I want to crawl baidu experience directory page before 3:
 import re 
The import urllib. Request

Def getHtml (url) :
Page=urllib. Request. Urlopen (url)
HTML=page. The read ()
Return the HTML


Def getTitle (HTML) :
Reg=r "title=" ([. * \ S] *) "target='
Imgre=re.com running (reg);
Imglist=re.
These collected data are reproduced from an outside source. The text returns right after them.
-- ==== Sys2Proof/Certificates/Slice0/Obligations.lean ====
section
/-! DEFINITION. The statements about the model: what each family of commands does, what it leaves, and what every step keeps. -/

open Sys2Proof Sys2Proof.Machine

/-- A step is the front command on the state with the queue's rest; with no command waiting it is the ten-ns tick (00_scope.md, 95_what_each_step_holds.md). -/
def Obligations.StepRunsFrontCommand : Prop :=
  (∀ (c : Instr) (rest : List Instr) (s : State), s.pending = c :: rest → step s = exec c { s with pending := rest }) ∧
  (∀ s : State, s.pending = [] → step s = idleTick s)

/-- No command stops the machine: every step answers a next state whose queue is the rest of the queue (00_scope.md, 95_what_each_step_holds.md). -/
def Obligations.EveryStepAnswersAndKeepsTheQueueOrder : Prop :=
  ∀ s : State, ∃ t : State, step s = .next t ∧ t.pending = s.pending.tail

/-- Every waiting command executes: as many steps as commands wait empty the queue, from every state (00_scope.md, 95_what_each_step_holds.md). -/
def Obligations.WaitingCommandsAllExecute : Prop :=
  ∀ (s : State) (n : Nat), n ≤ s.pending.length → ∃ t : State, Sys2Proof.core.run n s = .next t ∧ t.pending = s.pending.drop n

/-- Every step keeps registers, memory and poison marks in their one form, and the queue well formed (00_scope.md, 01_machine.md). -/
def Obligations.CanonicalFormIsKept : Prop :=
  ∀ s t : State, s.Canon → s.QueueWf → step s = .next t → t.Canon ∧ t.QueueWf

/-- The state after reset is in canonical form, has no command waiting and rests (00_scope.md, 13_power_energy.md). -/
def Obligations.ResetStateIsCanonicalAndAtRest : Prop :=
  State.reset.Canon ∧ State.reset.QueueWf ∧ State.reset.pending = [] ∧ State.reset.Rests

/-- A configuration write that the checks and bounds accept stores its value in that register alone and completes (R7, R147, R153, R176, R195, R300, R332, R366, R404, R405). -/
def Obligations.AcceptedConfigurationIsStored : Prop :=
  ∀ (s : State) (w : CsrWr),
    (∀ st p, st < 8 → p < 64 → s.Admits (R.HBM_PC_CFG.addr st p 0) w → pcCfgOk (s.merged R.HBM_PC_CFG w st p) = true →
      exec (.hbmPcCfgWrite st p w) s = .next (s.stored (R.HBM_PC_CFG.addr st p 0) (s.merged R.HBM_PC_CFG w st p) w.m)) ∧
    (∀ st, st < 8 → s.Admits (R.HBM_STK_CFG.addr st 0 0) w → s.stkState st = stkOff →
      exec (.hbmStkCfgWrite st w) s = .next (s.stored (R.HBM_STK_CFG.addr st 0 0) (s.merged R.HBM_STK_CFG w st) w.m)) ∧
    (∀ st, st < 8 → s.Admits (R.HBM_STK_THERM_CFG.addr st 0 0) w → thermCfgOk (s.merged R.HBM_STK_THERM_CFG w st) = true →
      exec (.hbmThermCfgWrite st w) s = .next (s.stored (R.HBM_STK_THERM_CFG.addr st 0 0) (s.merged R.HBM_STK_THERM_CFG w st) w.m)) ∧
    (∀ ch, ch < 8 → s.Admits (R.ROOST_CH_CFG.addr ch 0 0) w → chCfgOk (s.merged R.ROOST_CH_CFG w ch) = true →
      exec (.roostChCfgWrite ch w) s = .next (s.stored (R.ROOST_CH_CFG.addr ch 0 0) (s.merged R.ROOST_CH_CFG w ch) w.m)) ∧
    (s.Admits (R.PWR_CAP.addr 0 0 0) w → exec (.pwrCapWrite w) s = .next (s.stored (R.PWR_CAP.addr 0 0 0) (capClamp (s.merged R.PWR_CAP w)) w.m)) ∧
    (∀ which, s.Admits (cfgAddr which) w → cfgOk which (s.csrMerged (cfgAddr which) w) = true →
      exec (.pwrCfgWrite which w) s = .next (s.stored (cfgAddr which) (s.csrMerged (cfgAddr which) w) w.m)) ∧
    (s.Admits (R.MGMT_TGT_CFG.addr 0 0 0) w → w.m.isWardenF = true → exec (.mgmtTgtCfgWrite w) s = .next (s.stored (R.MGMT_TGT_CFG.addr 0 0 0) (s.merged R.MGMT_TGT_CFG w) w.m)) ∧
    (s.Admits (R.MGMT_CTL_CFG.addr 0 0 0) w → w.m.isWardenF = true → s.ctlCfgOk (s.merged R.MGMT_CTL_CFG w) none = true →
      exec (.mgmtCtlCfgWrite none w) s = .next (s.stored (R.MGMT_CTL_CFG.addr 0 0 0) (s.merged R.MGMT_CTL_CFG w) w.m)) ∧
    (∀ i, i < 16 → s.Admits (R.MGMT_CTL_DEV.addr i 0 0) w → w.m.isWardenF = true →
      s.ctlCfgOk (s.csrAt (R.MGMT_CTL_CFG.addr 0 0 0)) (some (i, s.merged R.MGMT_CTL_DEV w i)) = true →
      exec (.mgmtCtlCfgWrite (some i) w) s = .next (s.stored (R.MGMT_CTL_DEV.addr i 0 0) (s.merged R.MGMT_CTL_DEV w i) w.m)) ∧
    (s.Admits (R.MEWS_FLASH_PROTECT.addr 0 0 0) w → w.m.isWardenF = true →
      exec (.flashProtectWrite w) s = .next (s.stored (R.MEWS_FLASH_PROTECT.addr 0 0 0) (s.merged R.MEWS_FLASH_PROTECT w) w.m)) ∧
    (∀ n, srcUsed n = true → s.Admits (R.WATCH_SRC_CFG.addr n 0 0) w → written w R.WATCH_SRC_CFG.FORCE = 0 → srcCfgOk (s.merged R.WATCH_SRC_CFG w n) = true →
      exec (.sourceCfgWrite n w) s = .next (s.stored (R.WATCH_SRC_CFG.addr n 0 0) (s.merged R.WATCH_SRC_CFG w n) w.m))
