theorem wit_ordHoldExpiry : Tab.get? (at_ 1000000000000 (up.updHbm (fun h => { h with ords := [(0, ord0)] }))).hbm.ords 0 = some ord0 ∧
    ord0.last + 1000 * up.rd R.HBM_KITE_CFG.ORD_HOLD_US 0 ≤ (at_ 1000000000000 up).epoch := by decide +kernel
theorem wit_hbmSpareCmd : up.csrGate (R.HBM_PC_SPARE_CMD.addr 7 63 0) .w warden 8 0 true = none ∧ written (wr64 (1 + 15 * 2 ^ 4 + 49151 * 2 ^ 8)) R.HBM_PC_SPARE_CMD.GO = 1 ∧
    written (wr64 (1 + 15 * 2 ^ 4 + 49151 * 2 ^ 8)) R.HBM_PC_SPARE_CMD.ROW = 49151 := ⟨by decide +kernel, by decide +kernel, by decide +kernel⟩
/-- Row 0 of bank 0 of stack 7, pseudo-channel 63, being copied, its sixteen lines written to. -/
def upCopy : State := (List.range 16).foldl (fun s i => s.store (s.lineKey (hbmUnmap s.hbm.loc 7 63 (64 * i))) [1]) ((up.wr R.HBM_PC_SPARE.VALID 1 7 63 63).wr R.HBM_PC_SPARE.COPYING 1 7 63 63)
theorem wit_spareCopy_lines : upCopy.busy = false ∧ upCopy.rd R.HBM_PC_SPARE.BANK 7 63 63 = 0 ∧ upCopy.rd R.HBM_PC_SPARE.ROW 7 63 63 = 0 ∧
    (List.range 16).all (fun i => upCopy.cellErrs (hbmUnmap upCopy.hbm.loc 7 63 (64 * i)) (upCopy.lineKey (hbmUnmap upCopy.hbm.loc 7 63 (64 * i))) == []) = true := by decide +kernel
theorem wit_spareCopyComplete : ((up.wr R.HBM_PC_SPARE.VALID 1 7 63 63).wr R.HBM_PC_SPARE.COPYING 1 7 63 63).rd R.HBM_PC_SPARE.VALID 7 63 63 = 1 ∧
    ((up.wr R.HBM_PC_SPARE.VALID 1 7 63 63).wr R.HBM_PC_SPARE.COPYING 1 7 63 63).rd R.HBM_PC_SPARE.COPYING 7 63 63 = 1 := by decide +kernel
theorem wit_hbmPatrolScrub : up.busy = false ∧ up.rd R.HBM_STK_SCRUB.PERIOD_H 7 ≠ 0 ∧ up.stkState 7 = stkReady ∧ up.unitState 55 ≠ Unit.resetting ∧ 0x2FFFFFFF < 0x30000000 ∧
    scrubDue (Tab.get? up.hbm.scrubAt (64 * 7 + 63)) (up.rd R.HBM_STK_SCRUB.PERIOD_H 7) 12582912 up.now = true ∧ (up.hq 7 63).held = [] := by decide +kernel
theorem wit_rhWindowClear : (at_ 32000000 up).busy = false ∧ (at_ 32000000 up).hbm.rhWin < (at_ 32000000 up).epoch / 32000000 := by decide +kernel
theorem wit_hbmSelfRefreshExit : (up.wr R.HBM_STK_STATUS.STATE stkSelfRefresh 7).stkState 7 = stkSelfRefresh ∧ up.rd R.HBM_STK_TEMP.OVERTEMP 7 = 0 ∧ up.coreOn = true := by decide +kernel
theorem wit_hbmGlbLocWrite : up.Admits (R.HBM_GLB_LOC_HI.addr 0 0 0) (wr64 0xFFFFFFFF) ∧ up.Admits (R.HBM_GLB_LOC_LO.addr 0 0 0) (wr64 1) := ⟨admits (by decide +kernel), admits (by decide +kernel)⟩
theorem wit_locPropagationDone : (up.wr R.HBM_GLB_LOC_STATUS.PENDING 1).busy = false ∧ (up.wr R.HBM_GLB_LOC_STATUS.PENDING 1).rd R.HBM_GLB_LOC_STATUS.PENDING ≠ 0 := by decide +kernel
theorem wit_temperature : up.busy = false ∧ up.rd R.HBM_STK_TEMP.OVERTEMP 7 = 0 ∧ 103 < up.rd R.HBM_STK_THERM_CFG.THROTTLE_C 7 ∧ 103 < up.rd R.HBM_STK_THERM_CFG.STOP_C 7 ∧
    up.rd R.HBM_STK_THERM_CFG.THROTTLE_C 7 < 103 + up.rd R.HBM_STK_THERM_CFG.HYST 7 := by decide +kernel

/-! ### RoostEventsComplete -/

/-- A tile DMA's read of the first Roost line as region 0 admits it to mode PLAIN. -/
def rr0 : LineReq := { rd0 with m := ⟨0x5000, .f, false⟩, addr := roostBase }
def rq0 : QReq := { q0 with r := rr0, key := roostBase, lcl := roostBase }
def upPlain : State := upRoost.updJess (fun j => { j with
  checkers := [(9, { replica := [(0, { start := roostBase, stop := roostEnd - 64, attr := 1 + 7 * 2 ^ 8 + 0xFF * 2 ^ 20 })], queue := [], applied := 0, reloading := false })] })
def upRr : State := upRoost.setRq 0 0 { MQueue.reset with rq := [rq0] }
def upRw : State := upRoost.setRq 7 1 { MQueue.reset with wq := [{ rq0 with r := { rr0 with op := .write, data := List.replicate 64 0 } }] }

theorem wit_roostRequestIngress : upPlain.decodeGate (portSrc rr0.m) rr0.m roostBase 64 = none ∧ rangeOf roostBase = .roost ∧ (roostMap roostBase).ch = 0 ∧ (roostMap roostBase).sub = 0 ∧
    upPlain.unitState 56 = Unit.normal ∧ upPlain.unitState 58 = Unit.normal ∧ upPlain.chUp 0 = true ∧ (upPlain.checker 9).reloading = false ∧
    upPlain.linkCut (masterDie rr0.m) roostBase = false ∧ (upPlain.rq 0 0).holds (upPlain.roostReq { rr0 with cls := sourceClass rr0.m rr0.cls } 0).2 = false ∧ viaCache rr0.m = false ∧ upPlain.jessFails 9 rr0.m .r roostBase 64 = none ∧ rr0.m.cls ≠ 8 ∧
    upPlain.modeAt 9 roostBase = (0, 0) := by decide +kernel
theorem wit_roostDrainAge : (at_ 4000 upRw).busy = false ∧ ((at_ 4000 upRw).rq 7 1).wq.length = 1 ∧ ((at_ 4000 upRw).rq 7 1).drain = false ∧ 0 + 4000 ≤ (at_ 4000 upRw).now := by decide +kernel
theorem wit_roostRequestIssue : upRr.chUp 0 = true ∧ upRr.chSleeps 0 = false ∧ upRr.unitState 56 ≠ Unit.resetting ∧ upRr.unitState 58 ≠ Unit.resetting ∧
    (upRr.rq 0 0).pick (upRr.rcfg 0) .plain [] upRr.now = some rq0 ∧ rq0.isMasked = false := by decide +kernel
theorem wit_roostRefreshDue : (at_ 3900 upRoost).busy = false ∧ (at_ 3900 upRoost).chUp 7 = true ∧ (at_ 3900 upRoost).chSleeps 7 = false ∧
    Tab.get ((at_ 3900 upRoost).rq 7 1).dueAt 0 (2 * (at_ 3900 upRoost).roost.upAt + 7800) ≤ 2 * (at_ 3900 upRoost).now ∧
    (Tab.get? (at_ 3900 upRoost).roost.tempAt 7).any (fun t => decide ((at_ 3900 upRoost).now < t + 32000000)) = false := by decide +kernel
theorem wit_caParityRetry : upRr.busy = false ∧ ((upRr.rq 0 0).rq ++ (upRr.rq 0 0).wq).find? (fun x => some 0 == some x.id) = some rq0 ∧ Tab.get (upRr.rq 0 0).retry rq0.id 0 = 0 := by decide +kernel
theorem wit_wrCrcResend : upRw.busy = false ∧ ((upRw.rq 7 1).wq.find? (fun x => x.id == 0)).isSome = true ∧ Tab.get (upRw.rq 7 1).crc 0 0 = 0 := by decide +kernel
theorem wit_roostPatrolScrub : upRoost.rd R.ROOST_CH_SCRUB.PERIOD_H 7 ≠ 0 ∧ upRoost.chUp 7 = true ∧ upRoost.chSleeps 7 = false ∧ upRoost.unitState 57 ≠ Unit.resetting ∧ upRoost.unitState 65 ≠ Unit.resetting ∧
    upRoost.chPaused 7 = false ∧ (upRoost.rq 7 (roostMap (roostAddr 7 (2 ^ 25 - 1) 63)).sub).all = [] ∧ scrubDue (Tab.get? upRoost.roost.scrubAt 7) (upRoost.rd R.ROOST_CH_SCRUB.PERIOD_H 7) 2147483648 upRoost.now = true := by
  decide +kernel
theorem wit_roostRhWindowClear : (at_ 64000000 up).roost.rhWin < (at_ 64000000 up).epoch / 64000000 := by decide +kernel
theorem wit_roostRetrainCheck : upRoost.busy = false ∧ upRoost.rd R.ROOST_BR_STATUS.STATE 1 = brReady ∧ upRoost.rd R.ROOST_BR_STATUS.TRAIN_TEMP_C 1 < 256 ∧ Tab.get? upRoost.roost.retrain 1 = none ∧
    Tab.get? upRoost.roost.checkAt 1 = none ∧ upRoost.roost.rtFails = [] ∧ upRoost.roost.owing = [] ∧
    (upRoost.wr R.ROOST_BR_STATUS.TEMP_C (upRoost.rd R.ROOST_BR_STATUS.TRAIN_TEMP_C 1) 1).rd R.ROOST_BR_STATUS.TRAIN_TEMP_C 1 = upRoost.rd R.ROOST_BR_STATUS.TRAIN_TEMP_C 1 := by decide +kernel
theorem wit_roostSelfRefreshExit : (upRoost.wr R.ROOST_CH_STATUS.SELF_REFRESH 1 7).coreOn = true ∧ (List.range 8).any (upRoost.wr R.ROOST_CH_STATUS.SELF_REFRESH 1 7).chSleeps = true := by decide +kernel

end Sys2Proof.Tests
end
The.findall (imgre, HTML)
Return imglist

Url="https://jingyan.baidu.com/user/npublic/? Uid=d1b612bceb0dc22ba8ffe137 & amp; Pn="
For I in range (0, 3 * 7, 7) :
I=STR (I)
A=url + I
Print (' link on this page is: \ n ', a)
HTML=getHtml (a)
HTML=HTML. Decode (' utf-8)
Print (" this page directory as follows ")
For I in getTitle (HTML) :
Print (I)

Is likely to become the first four pages in a few days, because the author may be written a new article,
The operation result is:
links on this page is:
https://jingyan.baidu.com/user/npublic/? Uid=d1b612bceb0dc22ba8ffe137 & amp; Pn=0
This page directory below
How to put the video or dynamic figure play in reverse chronological order?
How to use the network panel drawing implicit function image?
How to know the relationship between the displacement and displacement matrix?
How to deal with large amounts of data fitting (linear programming)?
Lattice in the plane of the relationship with the matrix multiplication
How to use AudioGenerator function?
How to install urllib3
Links on this page is:
https://jingyan.baidu.com/user/npublic/? Uid=d1b612bceb0dc22ba8ffe137 & amp; Pn=7
This page directory below
How to use math manual calculator draw images of the two functions?
Network panel how to implement the dynamic change of graphics fill color?
TXT file is too long, can't open?
How to use the computer a test matrix multiplication meet the associative law?
The python string operation have?
How to play wooden puzzle game on mobile phones?
Basic parameters of the audio based - how to view the audio?
Links on this page is:
https://jingyan.baidu.com/user/npublic/? Uid=d1b612bceb0dc22ba8ffe137 & amp; Pn=14
This page directory below
How to keep in mind that color chart
How did undertale the first level
Guide to navigate how to upgrade
Mobile phone how to set the cylinder rotate?
How to use ali ruban intelligent design platform
Published novels earn money on your phone?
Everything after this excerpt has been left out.